As we celebrate Holy Week, we recall the unconditional love of our Lord Jesus Christ who became man for us so that he might not only show us the way to that love, but also to guarantee it by His act of complete self-sacrifice.
Sometimes when we think about the Son of God, Jesus Christ, coming into our human form, suffering, and then dying for us out of love, it seems too good to be true. After all, would God really want to sacrifice Himself totally for us out of love?
Even though this seems difficult to believe at first glance, subsequent reflection shows that it might be far more believable than we might have initially thought. Consider these six questions, and if you answer them as I did, you may find that the unconditional love of God – who comes to us in the incarnation, suffering, death, and resurrection of Jesus Christ, is quite logical and believable. The only requirement is that we move from the logic of power to the logic of love.
1. What is the most important internal power or capacity that you have? Is it your intelligence? creativity? athletic ability? physical appearance? Or perhaps is it love?
If love (the capacity to enter into an empathetic union with another person whereby doing the good for them is easier than doing the good for myself) is truly our most positive, creative, and meaningful capacity – if love can never be negative, and if it continuously creates purpose in life and the common good, then it is a good candidate for our highest capacity.

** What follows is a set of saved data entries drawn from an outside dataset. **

theorem execEpochRevertDone_keeps {fm : Nat} {r0 : State}  {s : State} (hfm : Mask.le 0xc0000000800000000000000000000000000010c00000000000000000000000000000000000000000000000110010 fm = true) (h0 : Keeps fm r0 s)  : ∃ t1, (execEpochRevertDone s) = .next t1 ∧ Keeps fm r0 t1 := by
  refine ⟨_, rfl, ?_⟩
  try lift_lets -underBinder
  with_reducible repeat' first | assumption | exact fpart (by decide +kernel) hfm | exact fle (by decide +kernel) hfm | exact fok (by decide +kernel) hfm | exact fall (by decide +kernel) hfm | exact fokIx (by decide +kernel) hfm | exact fokAll (by decide +kernel) hfm | refine Mask.ok_ite ?_ ?_ | refine faultsOf_ok ?_ ?_ | refine fun _ _ (_ : Keeps fm r0 _) => ?_ | (intro a; refine (fun ha : Keeps fm r0 a => ?_) ?_; clear_value a; rotate_left; dsimp only [a]; rotate_right) | (intro a; clear_value a) | lift_lets -underBinder | apply Keeps.ite | apply toIdle_keeps | apply wr_keeps | apply wrB_keeps | apply Keeps.forRange | fail_if_no_progress (apply Keeps.upd <;> try first | exact Or.inr (fpart (by decide +kernel) hfm) | exact Or.inl rfl) | split

theorem execEpochCommitAckTimeout_keeps {fm : Nat} {r0 : State}  {s : State} (hfm : Mask.le 0x400000000000000000000000000000000000000000000000000010 fm = true) (h0 : Keeps fm r0 s)  : ∃ t1, (execEpochCommitAckTimeout s) = .next t1 ∧ Keeps fm r0 t1 := by
  refine ⟨_, rfl, ?_⟩
  with_reducible repeat' first | assumption | exact fpart (by decide +kernel) hfm | exact fle (by decide +kernel) hfm | exact fok (by decide +kernel) hfm | exact fall (by decide +kernel) hfm | exact fokIx (by decide +kernel) hfm | exact fokAll (by decide +kernel) hfm | refine Mask.ok_ite ?_ ?_ | refine faultsOf_ok ?_ ?_ | apply Keeps.ite | apply modEp_keeps | apply orderRevert_keeps

theorem execEpochPrepare_keeps {fm : Nat} {r0 : State}  {p : Nat} {change : List ChangeItem} {s : State} (hfm : Mask.le 0x20000000001f00000000000000000000000000000000000c0000000000000014000000000000190000002c00000000000000000000000000000000000000020000040855830 fm = true) (h0 : Keeps fm r0 s)  : ∃ t1, (execEpochPrepare p change s) = .next t1 ∧ Keeps fm r0 t1 := by
  refine ⟨_, rfl, ?_⟩
  try lift_lets -underBinder
  with_reducible repeat' first | assumption | exact fpart (by decide +kernel) hfm | exact fle (by decide +kernel) hfm | exact fok (by decide +kernel) hfm | exact fall (by decide +kernel) hfm | exact fokIx (by decide +kernel) hfm | exact fokAll (by decide +kernel) hfm | refine Mask.ok_ite ?_ ?_ | refine faultsOf_ok ?_ ?_ | (intro a; refine (fun ha : Keeps fm r0 a => ?_) ?_; clear_value a; rotate_left; dsimp only [a]; rotate_right) | (intro a; clear_value a) | lift_lets -underBinder | apply Keeps.ite | apply startEpoch_keeps | apply leaveIdle_keeps | apply modEp_keeps | apply wr_keeps | fail_if_no_progress (apply Keeps.upd <;> try first | exact Or.inr (fpart (by decide +kernel) hfm) | exact Or.inl rfl)

theorem execEpochPrepared_keeps {fm : Nat} {r0 : State}  {p : Nat} {s : State} (hfm : Mask.le 0x80000000000000000000000000000190000000400000000000000000000000000000000000000000000000840030 fm = true) (h0 : Keeps fm r0 s)  : ∃ t1, (execEpochPrepared p s) = .next t1 ∧ Keeps fm r0 t1 := by
  refine ⟨_, rfl, ?_⟩
  with_reducible repeat' first | assumption | exact fpart (by decide +kernel) hfm | exact fle (by decide +kernel) hfm | exact fok (by decide +kernel) hfm | exact fall (by decide +kernel) hfm | exact fokIx (by decide +kernel) hfm | exact fokAll (by decide +kernel) hfm | refine Mask.ok_ite ?_ ?_ | refine faultsOf_ok ?_ ?_ | apply Keeps.ite | apply afterAck_keeps | apply setAck_keeps

theorem execEpochCommitMessage_keeps {fm : Nat} {r0 : State}  {p : Nat} {s : State} (hfm : Mask.le 0x190000000400000000000000000000000000000000000000000000000840030 fm = true) (h0 : Keeps fm r0 s)  : ∃ t1, (execEpochCommitMessage p s) = .next t1 ∧ Keeps fm r0 t1 := by
  refine ⟨_, rfl, ?_⟩
  with_reducible repeat' first | assumption | exact fpart (by decide +kernel) hfm | exact fle (by decide +kernel) hfm | exact fok (by decide +kernel) hfm | exact fall (by decide +kernel) hfm | exact fokIx (by decide +kernel) hfm | exact fokAll (by decide +kernel) hfm | refine Mask.ok_ite ?_ ?_ | refine faultsOf_ok ?_ ?_ | apply Keeps.ite | apply toCommitting_keeps

theorem execEpochAbort_keeps {fm : Nat} {r0 : State}  {p : Nat} {s : State} (hfm : Mask.le 0x400000000000000000000000000000000000000000000000000010 fm = true) (h0 : Keeps fm r0 s)  : ∃ t1, (execEpochAbort p s) = .next t1 ∧ Keeps fm r0 t1 := by
  refine ⟨_, rfl, ?_⟩
  with_reducible repeat' first | assumption | exact fpart (by decide +kernel) hfm | exact fle (by decide +kernel) hfm | exact fok (by decide +kernel) hfm | exact fall (by decide +kernel) hfm | exact fokIx (by decide +kernel) hfm | exact fokAll (by decide +kernel) hfm | refine Mask.ok_ite ?_ ?_ | refine faultsOf_ok ?_ ?_ | apply Keeps.ite | apply orderRevert_keeps

theorem completeOrphan_keeps {fm : Nat} {r0 : State}  {s : State} (hfm : Mask.le 0x190000000400000000000000000000000000000000000000000000000840030 fm = true) (h0 : Keeps fm r0 s)  : Keeps fm r0 (completeOrphan s) := by
  unfold completeOrphan
  with_reducible repeat' first | assumption | exact fpart (by decide +kernel) hfm | exact fle (by decide +kernel) hfm | exact fok (by decide +kernel) hfm | exact fall (by decide +kernel) hfm | exact fokIx (by decide +kernel) hfm | exact fokAll (by decide +kernel) hfm | refine Mask.ok_ite ?_ ?_ | refine faultsOf_ok ?_ ?_ | apply Keeps.ite | apply toCommitting_keeps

2. If love is our highest capacity, if it is completely positive, and if it creates our true meaning in life, then could the Creator – our Creator – be devoid of that love (for which we seem to be made)?
3. If we respond “no,” and assert that the Creator must have some of the love that gives us meaning and fulfills our lives, then we should ask whether we only want some love – or rather, do we want unconditional love.
4. If we indicated that we truly want unconditional love, and that we will never be truly satisfied until we are loved and can love unconditionally, then we must ask ourselves – “if the Creator made us with the desire to love and be loved unconditionally, wouldn’t He also participate in that same unconditional love?”
5. If we responded that the Creator must in some sense be unconditionally loving, we will want to ask – “would it be typical of an unconditionally loving God to want to be with His creation – peer to peer, face to face, in an unconditional act of empathy to show us the way to eternal and perfect love in His Kingdom? Would it be typical of an unconditionally loving God to want to be Emmanuel (“God with us”)?
6. Well, if God is unconditional love and it would be natural for Him to want to be with us (as we are) in a perfect act of empathy – if it would be His true desire to want to be “God with us,” we have but one final question to answer – “Is Jesus the One?” Is the one who was raised from the dead in glory, who gave us His own Holy Spirit, who died for us in an unconditional act of love, who revealed God to be “Abba” (affectionate father – “Daddy”), who revealed that His Father was exactly like the father in the parable of the Prodigal’s Son, who sought out and lived with sinners, who performed miracles – including raising from the dead – in His own name, who revealed that love is the highest commandment and that the Father is the perfection of that compassion, affection, mercy, humility, and gentleness – is He the One?
As you know, I have already answered that question in my life. Indeed, I am psychologically incapable of not believing that God is unconditional love, and that God would want to be our Emmanuel, that He would want to give Himself totally to us, and that Jesus is the One. For that reason, I believe we are redeemed if we call upon Him, place our trust in Him, and follow Him. This is the joy and the ultimate dignity to which we are called.